VR has the potential to become a powerful scientific research tool for psychologist.

VR serves as a bridge between different disciplines of psychology. Findings in one area are often easily applied to others, encouraging researchers who use VR to collaborate with experts from various fields.

To support these claims, I will describe VR research on the following psychological topics, spanning several levels of analysis and several disciplines of Psychology. In the process, I will describe how these various levels of analysis can inform and build upon each other.

1) Perception: Tactile augmentation, a technique for giving VR users the sensation of "touching" virtual objects with their real hands. (Hoffman et al, 1996; Hoffman, 1998).

2) Memory and Cognition: Virtual-Reality monitoring, the decision process by which people try to distinguish memories of real events from memories of virtual events. (Hoffman, in progress; Hoffman, Hullfish & Houston, 1995; Hullfish, 1996).

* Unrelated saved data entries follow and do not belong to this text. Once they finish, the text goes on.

/-- A seal being formed (R276, R280): its k, its part 0 and CHAIN_HEAD. -/
structure SealForm where
  k : Nat
  part0 : Rec
  headB : List Byte
  deriving DecidableEq, Repr

/-- An export in progress and the releases that wait for it (R258). -/
structure Export where
  port : Port
  first : Nat
  next : Nat
  stop : Nat
  deriving DecidableEq, Repr

structure Evid where
  head : Option (List Byte) := none
  count : Nat := 0
  oldest : Nat := 0
  sealedEnd : Nat := 0
  /-- Records OLDEST to COUNT - 1, in order (R253). -/
  held : List Rec := []
  /-- Record numbers still to be written, with the requester that writes them: 0 to 7 CE, 8 SE. -/
  unwritten : List (Nat × Nat) := []
  unitQ : List QRec := []
  nextOrd : Nat := 0
  full : Bool := false
  suspended : Bool := false
  suspendTime : Nat := 0
  exports : List Export := []
  /-- JOB_END records of jobs whose slots a full Dawn freed while the chain was suspended (R256; 09 R216). -/
  endWait : List Rec := []
  relWait : List Nat := []
  deriving DecidableEq, Repr

/-! ### Nightwatch (02 R52, 03 R76, 04 R82 to R85, 17 R407) -/

/-- A trouble-log entry (Table 17-3): its four words. -/
structure LogEntry where
  w0 : Word
  w1 : Word
  w2 : Word
  w3 : Word
  deriving DecidableEq, Repr, Inhabited

/-- The settings Nightwatch keeps for the next full Dawn (05 R114, R135): those in force when the previous Day, Evening or maintenance Day
ended. -/
structure KeptRegs where
  bootLimits : Word := 0x01F40003
  timeSrc : Word := 0x0258320C
  ppsComp : Word := 0
  ptpCfg : Word := 0x00300800
  ptpAsym : Word := 0
  deriving DecidableEq, Repr

structure Night where
  kept : KeptRegs := {}
  shipMode : Bool := true
  token : Word := 0
  codes : Nat := 0
  alignSec : Nat := 0
  aligned : Bool := false
  /-- Set values of the alarm in ticks: for the routine table, and for a rendezvous; the earlier one fires first. -/
  alarm : Option Nat := none
  /-- The state the routine table's alarm wakes for (R63). -/
  alarmFor : PwrSt := .day
  alarmRdv : Option Nat := none
  tripHeld : Bool := false
  tripFound : Bool := false
  wakeLatch : Bool := false
  duskIncomplete : Bool := false
  /-- Die temperature at which each synthesiser's band codes were taken: octets 0 to 7, the core at 8 (R88). -/
  bands : Vector (Option Int) 9 := Vector.replicate 9 none
  jobNo : Nat := 0
  chain : ChainSt := {}
  log : List LogEntry := []
  logNext : Nat := 0
  deriving DecidableEq, Repr

/-! ### Clocks and time (04) -/

/-- What a synthesiser does (04 R86 to R89). -/
inductive SynthSt where
  | off
  | band (begun : Instant) (tries : Nat)
  | attempt (begun : Instant) (tries : Nat)
  | locked (at_ : Instant)
  | failed
  deriving DecidableEq, Repr, Inhabited

structure Clk where
  core : SynthSt := .off
  oct : Vector SynthSt 8 := Vector.replicate 8 .off
  bandCalRan : Bool := false
  oscWarm : Bool := false
  lastLock : Nat := 0
  clockStep : Instant := 0
  ovenStart : Option Instant := none
  coldStart : Bool := false
  /-- CORE_FAILED and OCT_FAILED (Table 4-11). -/
  coreFailed : Bool := false
  octFailed : BitVec 8 := 0
  /-- The relock under way is of R91, in Day or Dusk. -/
  relock : Bool := false
  /-- Synthesisers of which an attempt has failed in this Dawn or relock (R88), by place of their band codes. -/
  tried : BitVec 9 := 0
  deriving DecidableEq, Repr

/-- Time-base state (Table 4-9). -/
inductive TimeSt where
  | unlocked | pps | ptp | holdover
  deriving DecidableEq, Repr, Inhabited

structure Tim where
  running : Bool := false
  /-- Tamong time in codes since the epoch. -/
  codes : Nat := 0
  st : TimeSt := .unlocked
  valid : Bool := false
  todSrc : Nat := 0
  acquiring : Bool := false
  lockSince : Option Instant := none
  /-- Length of the last lock, and whether the present holdover follows a lock of less than 10 minutes. -/
  lockLen : Nat := 0
  holdSince : Instant := 0
  holdShort : Bool := false
  slew : Int := 0
  slewAcc : Nat := 0
  /-- Waiting steps (R101): of phase in codes, of whole seconds. -/
  stepPhase : Int := 0
  stepSec : Int := 0
  /-- The waiting step sets the second number of a time-of-day source (R95). -/
  secDue : Bool := false
  ref10Since : Option Instant := none
  ref10Bad : Option Instant := none
  ppsLast : Option Instant := none
  ppsGood : Nat := 0
  /-- Phase error counted for the previous edge. -/
  ppsPrev : Option Int := none
  ppsOutliers : Nat := 0
  /-- Accepted host set that has not become SEC; whether a host set was accepted since the time base started (R97). -/
  hostSet : Option Nat := none
  hostSeen : Bool := false
  /-- The latest second boundary acted on. -/
  lastSecond : Option Nat := none
  ptpEst : Nat := 0
  deriving DecidableEq, Repr

/-- A foreign master of the best master clock algorithm (R103), with the instants of its latest two Announce messages. -/
structure Master where
  id : Nat
  ann : PtpAnnounce
  lastAt : Instant
  prevAt : Option Instant
  interval : Int
  deriving DecidableEq, Repr

/-- A two-step Sync that waits for its Follow_Up (R105: valid with it): sequenceId, instant, receive time in Tamong codes, correction, header words. -/
structure PendSync where
  seq : Nat
  at_ : Instant
  rx : Int
  corr : Int
  hdr : List Nat
  deriving DecidableEq, Repr

/-- An outstanding Delay_Req: sequenceId, instant, send time in Tamong codes. -/
structure PendReq where
  seq : Nat
  at_ : Instant
  tx : Int
  deriving DecidableEq, Repr

structure Ptp where
  masters : List Master := []
  best : Option Nat := none
  /-- The last 16 offsets, the latest first, in codes. -/
  offsets : List Int := []
  /-- Offset plus path delay of the latest Sync; mean path delay; latest offset kept through steps. -/
  raw : Option Int := none
  delay : Option Int := none
  offset : Option Int := none
  bad : Nat := 0
  lost : Nat := 0
  good : Nat := 0
  pendSync : List PendSync := []
  pendReq : List PendReq := []
  reqSeq : Nat := 0
  lastReq : Option Instant := none
  reqInterval : Int := 0
  lastSync : Option Instant := none
  syncInterval : Int := 0
  syncSecond : Nat := 0
  syncCount : Nat := 0
  deriving DecidableEq, Repr

/-! ### Start-up and image (05) -/

/-- A routine-table entry (05 R138, Table 5-7): FIRST in codes, PERIOD_S, REPEAT, ACTION, ARG, AFTER, ARG2. -/
structure RtEntry where
  first : Nat
  periodS : Nat
  times : Nat
  action : Nat
  arg : Nat
  after : Nat
  arg2 : Nat
  deriving DecidableEq, Repr, Inhabited

/-- A commit in progress (05 R149) and a calibration store in progress (05 R145), with the chunks of 256 bytes it has still to carry out.
A store's data are taken as its step 2 starts (13 R294); until then `snap` is false. -/
structure MramJob where
  target : Bank
  data : List Byte
  begun : Instant
  left : Nat := 0
  snap : Bool := true
  deriving DecidableEq, Repr

/-- A write of the enrolment or of the maintenance network copy (05 R129, R132): its address and instant, and what stood there. -/
structure SmallWrite where
  addr : Nat
  old : List Byte
  at_ : Instant
  deriving DecidableEq, Repr

structure Boot where
  serial : BitVec 64 := 0
  maintCause : Nat := 0
  statA : Nat := 0
  statB : Nat := 0
  keyUsed : Nat := 0
  fallback : Bool := false
  bank : Nat := 0
  seqA : Nat := 0
  seqB : Nat := 0
  calSeq : Nat := 0
  calSrc : Nat := 0
  slotAValid : Bool := false
  slotBValid : Bool := false
  lastStore : Nat := 0
  cands : List Bank := []
  reading : Option (Bank × Instant) := none
  imageApplied : Bool := false
  mramOk : Bool := false
  stageState : Nat := 0
  stageCode : Nat := 0
  stageTarget : Nat := 0
  stageLen : Nat := 0
  stage : List Byte := []
  commit : Option MramJob := none
  store : Option MramJob := none
  storeHeld : Bool := false
  small : Option SmallWrite := none
  /-- Instant up to which the chunks of the configuration memory are accounted for (05 R121). -/
  portAt : Instant := 0
  nextCal : Nat := 1
  net : List Byte := []
  deriving DecidableEq, Repr

/-- A job descriptor as held (09 Table 9-1). START of kind 1 and 4 is S in Tamong codes; of kind 2 the trigger. -/
structure JobDesc where
  octMask : Nat
  cls : Nat
  kind : Nat
  slotReq : Nat
  tUs : Nat
  tolUs : Nat
  start : Nat
  trig : Nat
  policy : Nat
  tag : Nat
  list : List Nat
  deriving DecidableEq, Repr, Inhabited

structure Rt where
  entries : List RtEntry := []
  /-- Number k of each entry's next occurrence. -/
  next : List Nat := []
  templates : List (Nat × List Byte) := []
  /-- Jobs submitted by entries with an AFTER: entry, job number, AFTER. -/
  after : List (Nat × Nat × Nat) := []
  /-- Entries of the table before the full Dawn with the numbers of their next occurrences. -/
  past : List (RtEntry × Nat) := []
  deriving DecidableEq, Repr

/-! ### Pin channels (06) -/

/-- Loaded settings of a pin (R162): PIN_CFG and the level registers as the last strobe took them. -/
structure PinLd where
  cfg : Word := 0x00000003
  drv : Word := 0x80008000
  cmp : Word := 0x80008000
  tt : Word := 0x00008000
  deriving DecidableEq, Repr

/-- The driver and termination of a pin from a code of its cycle on: driver on, level driven (true VIH), termination connected. -/
structure DrvAt where
  code : Nat
  drv : Bool
  lvl : Bool
  term : Bool
  deriving DecidableEq, Repr

/-- A drive edge of one cycle as the pin's formatter uses it (07 R175, R176, R179): its code, whether it turns the driver off (D4) or
on (D1), the level it sets, the level D1 turns on at where it sets none, and whether the state is DZ. -/
structure DrvEdge where
  code : Nat
  off : Bool
  on : Bool
  lvl : Option Bool
  dflt : Bool
  dz : Bool
  deriving DecidableEq, Repr, Inhabited

/-- The compare or capture of a pin in the present cycle (R158, R159; 07 R181): state, mode, C1 and C2, the cycle, whether C1 has come, whether the pin was safe at an instant that counts, the outputs at the first instant that failed,
and the crossings so far as codes with their DIR. -/
structure PinWin where
  st : Nat
  strobe : Bool
  c1 : Nat
  c2 : Nat
  a : CycAt
  opened : Bool := false
  nobs : Bool := false
  fail : Option (Bool × Bool) := none
  cross : List (Nat × Nat) := []
  deriving DecidableEq, Repr, Inhabited

/-- What falls due at an instant of a cycle being played: a step of a comparator input, a drive edge, C1 or C2 of a pin, or the
formation of a pin record with the job cycles it covers (10 R234); or the strobe that a Twilight window deferred (13 R302). -/
inductive ActKind where
  | input (pin : Nat) (u : Int)
  | edge (pin : Nat) (e : DrvEdge)
  | c1 (pin : Nat)
  | c2 (pin : Nat)
  | form (oct : Nat) (q : QRec) (lo hi : Nat)
  | strobe (oct : Nat)
  deriving DecidableEq, Repr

3) Clinical Psychology: VR exposure therapy for treatment of spider phobia: A case study. (Carlin, Hoffman & Weghorst,1997; Hoffman, Carlin & Weghorst, 1997).

4) Medical applications of VR. Use of VR to distract adolescent burn victims from burn pain: A case study. (Hoffman, Doctor, Carrougher, Taylor, Weghorst & Furness, 1998)

1) Perception: Hoffman, Groen, Rousseau, Hollander, Winn, Wells, & Furness III (1996) found that physically touching a virtual object (mixing real objects and VR) improves the quality of the virtual experience. For some objects, subjects saw a virtual object (e.g., an image of a ball) and touched its real counterpart (a rubber ball). Compared to visual VR only, converging evidence from both visual and tactile senses increased the illusion of "being in a place" when experiencing the virtual environment (see Figures 1, 2 & 3).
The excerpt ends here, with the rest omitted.